In the above example, the yokes such as the stator yoke or rotor yoke are formed by plastic injection molding, and then the yokes are integrally formed when the casing and rotating fan are formed by plastic injection molding. Needless to say, it is good depending on the order.

In any case, as is clear from the above disc-type commutator fan to which the present invention is applied, the stator yoke and the casing or the stay integrated with the casing, the rotor yoke and the rotary fan, and the yoke and predetermined Since the parts are integrated by plastic injection molding and each part can be easily formed by plastic injection molding, the trouble of attaching them separately can be saved, and the assembly time can be greatly reduced. It also has the effect of making mass production of data extremely easy. Since the stator yoke and the rotor yoke are made of plastic containing iron powder, iron loss is reduced, which has the effect of providing efficient e-coupling. Yet again. Since the yoke, casing, and rotary fan can be formed using inexpensive plastic as the main raw material, the yoke, casing, and rotary fan can be formed in various shapes very easily, lightweight, and at a very low cost.

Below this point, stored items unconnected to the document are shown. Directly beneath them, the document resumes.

/-- Opcodes $E0 to $EF of page 2 (R162). -/
def page2ColE (_v : Variant) : List (Reader Instr) :=
  [idx allForms fun xb => .suby (.mem (.idx xb)),
   inh (.trap 0xE1#8),
   idx allForms fun xb => .sbey (.mem (.idx xb)),
   idx allForms fun xb => .aded (.mem (.idx xb)),
   idx allForms fun xb => .andy (.mem (.idx xb)),
   idx allForms fun xb => .bity (.mem (.idx xb)),
   idx allForms fun xb => .gldab (.idx xb),
   idx allForms fun xb => .tstw (.idx xb),
   idx allForms fun xb => .eory (.mem (.idx xb)),
   idx allForms fun xb => .adey (.mem (.idx xb)),
   idx allForms fun xb => .ory (.mem (.idx xb)),
   idx allForms fun xb => .addy (.mem (.idx xb)),
   idx allForms fun xb => .gldd (.idx xb),
   idx allForms fun xb => .gldy (.idx xb),
   idx allForms fun xb => .gldx (.idx xb),
   idx allForms fun xb => .glds (.idx xb)]

/-- Opcodes $F0 to $FF of page 2 (R162). -/
def page2ColF (_v : Variant) : List (Reader Instr) :=
  [ext fun ea => .suby (.mem ea),
   inh (.trap 0xF1#8),
   ext fun ea => .sbey (.mem ea),
   ext fun ea => .aded (.mem ea),
   ext fun ea => .andy (.mem ea),
   ext fun ea => .bity (.mem ea),
   ext .gldab,
   ext .tstw,
   ext fun ea => .eory (.mem ea),
   ext fun ea => .adey (.mem ea),
   ext fun ea => .ory (.mem ea),
   ext fun ea => .addy (.mem ea),
   ext .gldd,
   ext .gldy,
   ext .gldx,
   ext .glds]

/-- The cell of an opcode map: column the high nibble, row the low nibble. -/
def mapCell (map : List (List (Reader Instr))) (op : Byte) : Reader Instr :=
  (map.getD (op.toNat / 16) []).getD (op.toNat % 16) (.fail .truncated)

/-- Page 2. HCS12 has the instructions of $00–$2F and $3A–$3F and TRAP in every other cell (R161, R162). -/
def page2 (v : Variant) (op : Byte) : Reader Instr :=
  if !v.isHcs12x && v.trapNumber op then inh (.trap op)
  else mapCell [page2Col0 v, page2Col1 v, page2Col2 v, page2Col3 v, page2Col4 v, page2Col5 v, page2Col6 v, page2Col7 v, page2Col8 v, page2Col9 v, page2ColA v, page2ColB v, page2ColC v, page2ColD v, page2ColE v, page2ColF v] op

/-! The page-1 opcode map, the same on both variants (R160). -/

/-- Opcodes $00 to $0F of page 1 (R160). -/
def page1Col0 (_v : Variant) : List (Reader Instr) :=
  [inh .bgnd,
   inh .mem,
   inh .iny,
   inh .dey,
   loop,
   idx allForms fun xb => .jmp (.idx xb),
   ext .jmp,
   imm8 .bsr,
   inh .inx,
   inh .dex,
   inh .rtc,
   inh .rti,
   mask readIdxDirect .bset,
   mask readIdxDirect .bclr,
   maskRel readIdxDirect .brset,
   maskRel readIdxDirect .brclr]

/-- Opcodes $10 to $1F of page 1 (R160). -/
def page1Col1 (v : Variant) : List (Reader Instr) :=
  [imm8 .andcc,
   inh .ediv,
   inh .mul,
   inh .emul,
   imm8 .orcc,
   idx allForms fun xb => .jsr (.idx xb),
   ext .jsr,
   dir .jsr,
   readByte.andThen (page2 v),
   idx directForms .leay,
   idx directForms .leax,
   idx directForms .leas,
   mask readExt .bset,
   mask readExt .bclr,
   maskRel readExt .brset,
   maskRel readExt .brclr]

/-- Opcodes $20 to $2F of page 1 (R160). -/
def page1Col2 (_v : Variant) : List (Reader Instr) :=
  [imm8 .bra,
   imm8 .brn,
   imm8 .bhi,
   imm8 .bls,
   imm8 .bcc,
   imm8 .bcs,
   imm8 .bne,
   imm8 .beq,
   imm8 .bvc,
   imm8 .bvs,
   imm8 .bpl,
   imm8 .bmi,
   imm8 .bge,
   imm8 .blt,
   imm8 .bgt,
   imm8 .ble]

/-- Opcodes $30 to $3F of page 1 (R160). -/
def page1Col3 (_v : Variant) : List (Reader Instr) :=
  [inh .pulx,
   inh .puly,
   inh .pula,
   inh .pulb,
   inh .pshx,
   inh .pshy,
   inh .psha,
   inh .pshb,
   inh .pulc,
   inh .pshc,
   inh .puld,
   inh .pshd,
   inh .wavr,
   inh .rts,
   inh .wai,
   inh .swi]

/-- Opcodes $40 to $4F of page 1 (R160). -/
def page1Col4 (_v : Variant) : List (Reader Instr) :=
  [inh .nega,
   inh .coma,
   inh .inca,
   inh .deca,
   inh .lsra,
   inh .rola,
   inh .rora,
   inh .asra,
   inh .asla,
   inh .lsrd,
   callExt,
   callIdx,
   mask readDir .bset,
   mask readDir .bclr,
   maskRel readDir .brset,
   maskRel readDir .brclr]

/-- Opcodes $50 to $5F of page 1 (R160). -/
def page1Col5 (_v : Variant) : List (Reader Instr) :=
  [inh .negb,
   inh .comb,
   inh .incb,
   inh .decb,
   inh .lsrb,
   inh .rolb,
   inh .rorb,
   inh .asrb,
   inh .aslb,
   inh .asld,
   dir .staa,
   dir .stab,
   dir .std,
   dir .sty,
   dir .stx,
   dir .sts]

/-- Opcodes $60 to $6F of page 1 (R160). -/
def page1Col6 (_v : Variant) : List (Reader Instr) :=
  [idx allForms fun xb => .neg (.idx xb),
   idx allForms fun xb => .com (.idx xb),
   idx allForms fun xb => .inc (.idx xb),
   idx allForms fun xb => .dec (.idx xb),
   idx allForms fun xb => .lsr (.idx xb),
   idx allForms fun xb => .rol (.idx xb),
   idx allForms fun xb => .ror (.idx xb),
   idx allForms fun xb => .asr (.idx xb),
   idx allForms fun xb => .asl (.idx xb),
   idx allForms fun xb => .clr (.idx xb),
   idx allForms fun xb => .staa (.idx xb),
   idx allForms fun xb => .stab (.idx xb),
   idx allForms fun xb => .std (.idx xb),
   idx allForms fun xb => .sty (.idx xb),
   idx allForms fun xb => .stx (.idx xb),
   idx allForms fun xb => .sts (.idx xb)]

[Brief explanation of the drawing]

Fig. 1 is a longitudinal cross-sectional view of a disc-type commutator fan E-2 as an example of the present invention, Fig. 2 is a perspective view of the casing of the disc-type commutator fan E-2, and Fig. 3 is a rotary fan. A perspective view, FIGS. 4 to 6 are principle explanatory diagrams of a plastic injection molding method for integrally forming a stator yoke and a casing, FIG. 7 is a plan view of a field magnet, and FIG. 8 is an electric machine. FIG. 9 is a bottom view of the rotor armature consisting of the child coil group, and is a developed view of the field magnet and the rotor armature. DESCRIPTION OF SYMBOLS 1... Disk type commutator fan e-type, 2... Casing, 6... Rotating fan, 4... Field magnet, 5... Armature coil, 6... Rotor armature, 7.
... Stator yoke, 8 ... Stay, 9 ... Air passage hole, 10 ... Fixed shaft, 11 ... Plus deck ring, 12 ... Rectifier, 16 ... Brush, 14
...Concave portion, 15...Bearing housing that also serves as a bearing%
16... Rotor yoke, 18... Upper die, 19.2
1...Injection hole, 20.22...Lower mold/patent applicant Figure 1 Figure 5 Figure 'l-Figure S

Claims (1)

[Claims] 1. Either a yoke made of plastic containing iron powder formed into a predetermined shape by injection molding or a member made of plastic containing no iron powder formed into a predetermined shape by injection molding. An e-tater characterized in that it is integrally formed by injection molding a plastic and then injection molding the other plastic. 2. The e-tar according to claim 1, wherein the plastic not containing iron powder forms the casing of the 6-ta. 3. The multimeter according to claim 2, wherein the casing also has a stay integrally formed therein. 4. The device according to claim 1, wherein the plastic not containing iron powder forms a rotating fan. 5. The computer according to any one of claims 1 to 4, wherein the e-event is a fan e-event.